=== Required action ===
Of all the entries below, retype only the lines from the one with "fun q hq hother" through the one with "rw [writeEffect_beam_counts_reset, beamReset_eq]", exactly as they appear.

--- START ---

/-! ### The writes that clear counts -/

/-- Settles O20: the WRITE of a command leaves every object and unit to its effect, so each clause is what the effect
of its object does. -/
theorem countWritesAct : Obligations.CountWritesAct := by
  refine ⟨?codec, ?dma, ?freeze, ?busError, ?firing, ?beam, ?recovery⟩
  case codec =>
    intro t se req i s h
    obtain ⟨w, b, hexec, hb⟩ := writeKey_of_taken (codec_counts_reset_applies i) h
    rw [writeEffect_codec_counts_reset, codecReset_eq] at hexec
    exact ⟨_, _, congrArg ok hexec, rfl, fun k hk => zeroAll_on b hk,
      congrArg MoverSt.codec ((zeroAll_mover b _).trans hb.mover)⟩
  case dma =>
    intro t se req c s h
    obtain ⟨w, b, hexec, hb⟩ := writeKey_of_taken (dma_counts_reset_applies c) h
    rw [writeEffect_dma_counts_reset, dmaReset_eq] at hexec
    exact ⟨_, _, congrArg ok hexec, rfl, fun k hk => zeroAll_on b hk, (zeroAll_mover b _).trans hb.mover⟩
  case freeze =>
    intro t se req s h
    obtain ⟨w, b, hexec, hb⟩ := writeKey_of_taken freeze_clear_applies h
    rw [writeEffect_freeze_clear] at hexec
    exact ⟨b.freezeClear, _, congrArg ok hexec, rfl, freezeClear_field (by decide), freezeClear_field (by decide),
      freezeClear_requester b, freezeClear_requester_flash b, (freezeClear_only.memory_same rfl).trans hb.mem⟩
  case busError =>
    intro t se req s h
    obtain ⟨w, b, hexec, hb⟩ := writeKey_of_taken bus_error_clear_applies h
    rw [writeEffect_bus_error_clear] at hexec
    exact ⟨_, _, congrArg ok hexec, rfl, b.ob_setb_same _ false,
      fun k hk => (b.ov_setb_ne false hk).trans (hb.ov_of_cmd k), hb.mover⟩
  case firing =>
    intro t se req ch s h
    obtain ⟨w, b, hexec, hb⟩ := writeKey_of_taken (firing_counts_reset_applies ch) h
    rw [writeEffect_firing_counts_reset] at hexec
    refine ⟨b.resetChannel ch, _, congrArg ok hexec, rfl, resetChannel_count b ch,
      fun q hq hplane hchan => resetChannel_nozzle_zero hq (nozzleOf_iff.mpr ⟨hplane, hchan⟩),
      fun q hq hother => resetChannel_nozzle_other ?_ (fun hmine => hother (nozzleOf_iff.mp hmine))⟩
    rw [hb.fire]
    exact hq
  case beam =>
    intro t se req u s h
    obtain ⟨w, b, hexec, hb⟩ := writeKey_of_taken (beam_counts_reset_applies u) h
    rw [writeEffect_beam_counts_reset, beamReset_eq] at hexec
    exact ⟨_, _, congrArg ok hexec, rfl, fun k hk => zeroAll_on b hk, (zeroAll_beam b _).trans hb.beam⟩
  case recovery =>
    intro t se req g s h
    obtain ⟨w, b, hexec, hb⟩ := writeKey_of_taken (recovery_count_reset_applies g) h
    rw [writeEffect_recovery_count_reset] at hexec
    exact ⟨_, _, congrArg ok hexec, rfl, b.on_setn_same _ 0,
      fun k hk => (b.ov_setn_ne 0 hk).trans (hb.ov_of_cmd k), hb.fault⟩

/-! #### States that meet the premises -/

/-- The session of role VND on slot 0 of a device that has counted: a Codec job, a DMA chain, a scan, a demanded drop
with its nozzle, and a recovery; a DRAM freeze and a bus error stand. -/
def vndCounted : State :=
  let s := [Od.codec_instance.jobs_done 2, Od.dma_channel.chains_ended 9, Od.beam_unit_status.scans_emitted 1,
    Od.firing_channel.drops_demanded 50, Od.fault_group.recovery_count 3, Od.dram_freeze_snapshot.freeze_valid,
    Od.dma_engine.bus_error_active].foldl (fun a k => a.setn k 1) vndOpen
  s.setFire { s.fire with nozzles := [(nozKey 1 2048, { Nozzle.fresh with supp := 1 })] }

/-- On that session the seven writes pass their checks, and each finds something to clear. -/
theorem countWritesAct_premises_met :
    vndCounted.on (Od.codec_instance.jobs_done 2) = 1 ∧
    vndCounted.takesWrite 4 0 7 (Od.codec_instance.counts_reset 2) (.int 1) = true ∧
    vndCounted.on (Od.dma_channel.chains_ended 9) = 1 ∧
    vndCounted.takesWrite 4 0 7 (Od.dma_channel.counts_reset 9) (.int 1) = true ∧
    vndCounted.on Od.dram_freeze_snapshot.freeze_valid = 1 ∧
    vndCounted.takesWrite 4 0 7 Od.dram_freeze_snapshot.freeze_clear (.int 1) = true ∧
    vndCounted.ob Od.dma_engine.bus_error_active = true ∧
    vndCounted.takesWrite 4 0 7 Od.dma_engine.bus_error_clear (.int 1) = true ∧
    (∃ q ∈ vndCounted.fire.nozzles, nozzleOf 50 q.1 = true ∧ q.2.supp = 1) ∧
    vndCounted.takesWrite 4 0 7 (Od.firing_channel.counts_reset 50) (.int 1) = true ∧
    vndCounted.on (Od.beam_unit_status.scans_emitted 1) = 1 ∧
    vndCounted.takesWrite 4 0 7 (Od.beam_unit_status.counts_reset 1) (.int 1) = true ∧
    vndCounted.on (Od.fault_group.recovery_count 3) = 1 ∧
    vndCounted.takesWrite 4 0 7 (Od.fault_group.recovery_count_reset 3) (.int 1) = true :=
  ⟨by decide +kernel, by decide +kernel, by decide +kernel, by decide +kernel, by decide +kernel, by decide +kernel,
    by decide +kernel, by decide +kernel, by decide +kernel, by decide +kernel, by decide +kernel, by decide +kernel,
    by decide +kernel, by decide +kernel⟩

end Sys2Proof.Machine

namespace Sys2Proof.Machine

/-! ### Store and load of memory (R346)

Bytes are stored and loaded in the order of their addresses; the order of a value's bytes (R4) is fixed where the value
is turned into bytes. -/

@[simp] theorem load_store_same (s : State) (a : Nat) (bs : List Byte) : (s.store a bs).load a bs.length = bs :=
  memRange_memPut_same s.mem.cells a bs

theorem byteAt_store_of_outside (s : State) {a b : Nat} {bs : List Byte} (h : b < a ∨ a + bs.length ≤ b) :
    (s.store a bs).byteAt b = s.byteAt b := by
  have hout : ¬ (a ≤ b ∧ b < a + bs.length) := by omega
  rw [State.byteAt_store, if_neg hout]

theorem store_mem_wf {s : State} (h : Memory.wf s.mem = true) (a : Nat) (bs : List Byte) :
    Memory.wf (s.store a bs).mem = true :=
  (store_keeps (Keeps.refl s)).mem h

/-- Settles O27: a byte read after a store is the byte stored there or the byte of before, and the cells below, in and
above the stored range stay in rising order. -/
theorem storedBytesReadBack : Obligations.StoredBytesReadBack := by
  intro s a bs
  refine ⟨load_store_same s a bs, ?outside, ?canonical⟩
  case outside =>
    intro b hb
    exact byteAt_store_of_outside s hb
  case canonical =>
    intro h
    exact store_mem_wf h a bs

/-! #### A state that meets the premise -/

/-- The device after reset with three bytes stored. -/
def threeBytes : State := State.reset.store 0x100 [1, 2, 3]

/-- Memory is canonical and lists three cells; a store of a zero and of a new byte over the last two leaves the first,
and the address of the zero is listed no more. -/
theorem storedBytesReadBack_premises_met :
    Memory.wf threeBytes.mem = true ∧ threeBytes.mem.cells.length = 3 ∧
    (threeBytes.store 0x101 [0, 7]).load 0x100 4 = [1, 0, 7, 0] ∧
    (threeBytes.store 0x101 [0, 7]).mem.cells = [(0x100, 1), (0x102, 7)] :=
  ⟨by decide, by decide, by decide, by decide⟩

end Sys2Proof.Machine

namespace Sys2Proof.Machine

/-! ### The writes of the firing and camera side (R411, R462, R474, R484, R521) -/

/-- `writeKey_of_taken` with what the world answers to the effect, as a sensor answers a read of its register. -/
theorem writeKey_of_taken_with {s : State} {t se req k : Nat} {v : OVal} {cmd : Bool} (aux : Aux)
    (hk : appliesAtOnce k cmd = true) (htakes : s.takesWrite t se req k v = true) :
    ∃ (w : Writer) (b : State), (s.at t).writeKey se req k v aux =
      ((b.writeEffect w k (s.ov k) v aux).release).runReset ∧ (s.at t).Accepts b k v cmd := by
  obtain ⟨hlt, row, hrow, hper, happ, hcmd⟩ := appliesAtOnce_iff.mp hk
  obtain ⟨hlive, hserve, hroom, hlocal, hcheck⟩ := (takesWrite_iff hrow).mp htakes
  have hlt' : k < 0x800000 := Nat.lt_trans hlt (by decide)
  obtain ⟨h, hexec⟩ := writeOne_of_accepted (c := ⟨k, row, v, encodeVal row.ty v⟩) aux hlive hcheck
    (by rwa [entryOf, odKey_div_mod]) hroom hlocal (whenOf_now_of_app _ hlt happ)
    (camFrameKey_of_app_ne hrow (by omega))
  rw [take_at_ov] at hexec
  refine ⟨_, _, by rw [State.writeKey, hrow]; exact hexec, ?rest, fun j => ?ov⟩
  case rest =>
    obtain ⟨o, m, hrest⟩ := acceptOne_rest ((s.at t).take se 0x12).1 ((s.at t).take se 0x12).2.who h
      (c := ⟨k, row, v, encodeVal row.ty v⟩) hlt'
    obtain ⟨x, htake⟩ := take_sessions (s.at t) se 0x12
    exact ⟨_, _, _, x, by rw [hrest, htake]⟩
  case ov =>
    rw [acceptOne_ov_of_not_sealed _ _ _ hlt' hper, hcmd, take_at_ov]
    rfl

--- END ---

=== Response area ===
      fun q hq hother => resetChannel_nozzle_other ?_ (fun hmine => hother (nozzleOf_iff.mp hmine))⟩
    rw [hb.fire]
    exact hq
  case beam =>
    intro t se req u s h
    obtain ⟨w, b, hexec, hb⟩ := writeKey_of_taken (beam_counts_reset_applies u) h
    rw [writeEffect_beam_counts_reset, beamReset_eq] at hexec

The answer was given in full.